Unknown since the late 1980s
. Meg St. Bride had been born in September 1988. If Dominic Abbott’s daughter Laura had gone missing in 1987 or early 1988, she’d had time to meet St. Bride at Stanford. She’d had time to get pregnant, give birth in September 1988, and get married in January 1989.

Which meant she had been underage when her whereabouts had become unknown, and Cameron St. Bride was even more of a schmuck than his sister had admitted. Laura Abbott’s family didn’t know where she was, even now. She must have run away, and her sister Francesca with her. One runaway was strange enough for a family, but two? Why would two girls run away and never come back?

Especially when one of them could come back in glory, armed with a spectacular musical career and a trophy husband?

Two missing girls. Had someone looked for them?

He entered “Laura Francesca Abbott Williamsburg Virginia missing.”

One hit.
Missing – Need Information
.

And there it was. The smoking gun.

~•~

A web page dated seven years before, maintained by a private investigator’s firm, listing as contact Lucia Abbott Maitland at a law firm in Williamsburg. Lucia, the daughter missing from the family picture. He assembled them in his mind: Diana the suspect, Lucia the lawyer, Francesca and Laura the missing. Four operatic names, fitting for a composer of minor Italian opera.

The web page looked like a
Wanted
poster in the post office, not the desperate outreach of a sister: two teenage girls, virtual twins, Francesca on the left, Laura on the right. A description of each: dark auburn hair, green eyes, fair-skinned. Francesca taller than Laura and a year less a day older. A brief synopsis of their June 1988 disappearance, along with a hefty gem stash from the late Renée Dane.

He was astounded at how much alike they looked. Had that been the attraction for Cameron St. Bride – Francie’s likeness to his wife? But why turn to Francie when his wife was right there?

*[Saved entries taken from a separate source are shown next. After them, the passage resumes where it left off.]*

-- ==== Sys2Proof/Machine/Lanes.lean ====
section
/-! DEFINITION. The cipher lanes (12 R407 to R413): limits, keys, scheduling, pre-emption, completion. -/
namespace Sys2Proof.Machine

/-- LANE_JOB_POST (12 R408, R411, R412). -/
def execLaneJobPost (j : LaneJob) (s : State) : Host.Outcome State Fault Refusal :=
  .next (if jobLimitsOk j = false then failJob j .limit s else postJob j s)

/-- The lane of a job that has ended: a suspended job resumes before others start (12 R411, R412). -/
def nextOnLane (n : Nat) (s : State) : State :=
  let l := laneAt s n
  match l.suspended with
  | x :: r => setLane n { l with job := some x, suspended := r } s
  | [] =>
    let t := setLane n { l with job := none } s
    startJobs (t.keys.queue.length + 8) t

/-- What a job comes to: its status and its output; a frame of Infeed's is read from its flow, other jobs from memory (12
R409). -/
def jobResult (r : RunJob) (s : State) : JobStatus × List Byte :=
  match r.job.poster with
  | .infeed => ((infeedJob s r.job).map (fun u => runUnseal u r.key r.ak)).getD (.ok, [])
  | .downlink => (.ok, [])
  | _ => runMemory s r.job r.key

/-- A job ends: its completion record, and its output, or zeros in its place, where its poster finds it (12 R409). -/
def finishJob (r : RunJob) (s : State) : State :=
  let j := r.job
  let x := jobResult r s
  match j.poster with
  | .infeed => infeedTold j x.1 x.2 (jobDone j x.1 (jobCycles j) s)
  | .downlink => jobDone j x.1 (jobCycles j) s
  | _ => jobDone j x.1 (jobCycles j) (wrMems j.dst x.2 s)

/-- The job of a lane is broken off with a status (14 R466). -/
def endLane (n : Nat) (st : JobStatus) (cycles : Nat) (s : State) : State :=
  match (laneAt s n).job with
  | none => s
  | some r => nextOnLane n (count 0x08 n (cycles / 22) (infeedTold r.job st [] (jobDone r.job st cycles (zeroOut r.job s))))

/-- LANE_JOB_COMPLETE: the job ends in a slot that was granted and has room for what is left of it. `st` and `cycles` are what
its completion record holds (01 R11; 12 R407, R409, R411). -/
def execLaneJobComplete (lane : Fin 8) (st : JobStatus) (cycles : Nat) (s : State) : Host.Outcome State Fault Refusal :=
  let n := lane.val
  .next (match (laneAt s n).job with
    | none => s
    | some r =>
      if (laneAt s n).budget < r.left ∨ st ≠ (jobResult r s).1 ∨ cycles ≠ jobCycles r.job then s
      else
        let t := setLane n { laneAt s n with budget := (laneAt s n).budget - r.left } s
        nextOnLane n (count 0x08 n (jobOps r.job) (finishJob r t)))

/-- The failing status of a job that read a poisoned line: which one, the spec does not say (14 R466). -/
def brokenStatus (draw : Nat) : JobStatus :=
  ([.authFail, .keyAbsent, .keyDenied, .limit] : List JobStatus).getD (Config.poisonStatus draw % 5) .aborted

/-! Tamper (12 R424). -/

/-- Every key erased; the lanes are free, so queued jobs start and find no key (12 R411, R424). -/
def wipeAll (s : State) : State := startJobs (s.keys.queue.length + 8) (wipeKeys s)

/-- ZEROISED_TAMPER: TAMPER_N low with main power (12 R424). -/
def execZeroisedTamper (s : State) : Host.Outcome State Fault Refusal :=
  .next (if s.pwr.mode = .dormant ∨ s.pwr.mode = .off then s
    else
      let s1 := wipeAll { s with keys := { s.keys with store := [], storeWritten := false, replaced := [] } }
      logEv evZeroisedTamper [] (bump P40.ZEROISATIONS (wr P40.STORE_LOST 1 (wr P40.TAMPER_SEEN 1 (keyFields s1)))))

end Sys2Proof.Machine
end

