/-- The offset in the payload of the first field the third check refuses. -/
def tallyBad (p : List Byte) : Option Nat :=
  let n := leAt p 2 2
  if byteAt p 0 = 1 then
    ((List.range n).filterMap (fun i => (defBad (defAt (tallyEntry p i))).map (fun o => 8 + 64 * i + o))).min?
  else if byteAt p 0 = 3 then
    ((List.range n).filterMap (fun i => (((List.range 6).filterMap (fun r =>
      (refBad (refAt (tallyEntry p i) r)).map (fun o => 8 * r + o))).min?).map (fun o => 8 + 64 * i + o))).min?
  else none

/-- An entry that needs the totalizer while metrology is unpowered (07 R224, R239). -/
def needsMetro (s : State) (ty : Nat) (b : List Byte) : Bool :=
  !metroOn s && ((ty == 1 && within 1 4 (defAt b).feed) || (ty == 3 && (refsAt b).any (fun r => r.type == 1)))

/-- An entry that names a meter that is not enrolled (07 R224). -/
def namesNone (s : State) (ty : Nat) (b : List Byte) : Bool :=
  if ty = 1 then (defAt b).feed == 5 && (meterAt s (defAt b).feedMix).isNone
  else if ty = 2 then (meterAt s (leAt b 0 4 % 2 ^ 20)).isNone
  else (refsAt b).any (fun r => r.type == 2 && (meterAt s r.source).isNone)

/-- The definitions of a group that may feed on a meter: the one in force and those to come. -/
def feedsOn (s : State) (g mix : Nat) : Bool :=
  (dfsLeft (grpAt s g)).any (fun d => d.feed == 5 && d.feedMix == mix)

/-- A feed meter is or would become a member of its group (07 R224). -/
def feedsSelf (s : State) (ty g : Nat) (b : List Byte) : Bool :=
  if ty = 1 then (defAt b).feed == 5 && (match meterAt s (defAt b).feedMix with
    | some m => m.group == g
    | none => false)
  else if ty = 2 then feedsOn s (leAt b 4 2) (leAt b 0 4 % 2 ^ 20)
  else false

/-- The membership moves of a payload: MIX and group. -/
def movesOf (p : List Byte) : List (Nat × Nat) :=
  if byteAt p 0 = 2 then (List.range (leAt p 2 2)).map (fun i =>
    (leAt (tallyEntry p i) 0 4 % 2 ^ 20, leAt (tallyEntry p i) 4 2)) else []

/-- The group a meter is in once these moves are made. -/
def groupAfter (s : State) (l : List (Nat × Nat)) (mix : Nat) : Option Nat :=
  match (l.filter (fun x => x.1 == mix)).getLast? with
  | some x => some x.2
  | none => (meterAt s mix).map Meter.group

/-- Entry `i` changes something, the entries before it made (07 R222, R225). -/
def tallyChanges (s : State) (p : List Byte) (i : Nat) : Bool :=
  let b := tallyEntry p i
  let idx := leAt p 4 2 + i
  if byteAt p 0 = 1 then ((dfsLeft (grpAt s idx)).getLast?) != some (defAt b)
  else if byteAt p 0 = 2 then
    groupAfter s ((movesOf p).take i) (leAt b 0 4 % 2 ^ 20) != some (leAt b 4 2)
  else (assocGet idx s.tally.refSets).getD (refsAt (zeros 64)) != refsAt b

A description of each girl’s likes and interests. Lucia was a smart cookie, he thought. People who disappeared often tripped themselves up through their hobbies. Easy to change name and looks, impossible to change personality.

Francesca:
Enjoys music, reading, socializing. Lyric soprano, plays the piano. Very friendly and outgoing. Usually called Francie.

Laura:
Enjoys writing songs, singing, reading, needlework, cooking. Mezzo soprano, talented on piano. Very quiet and shy.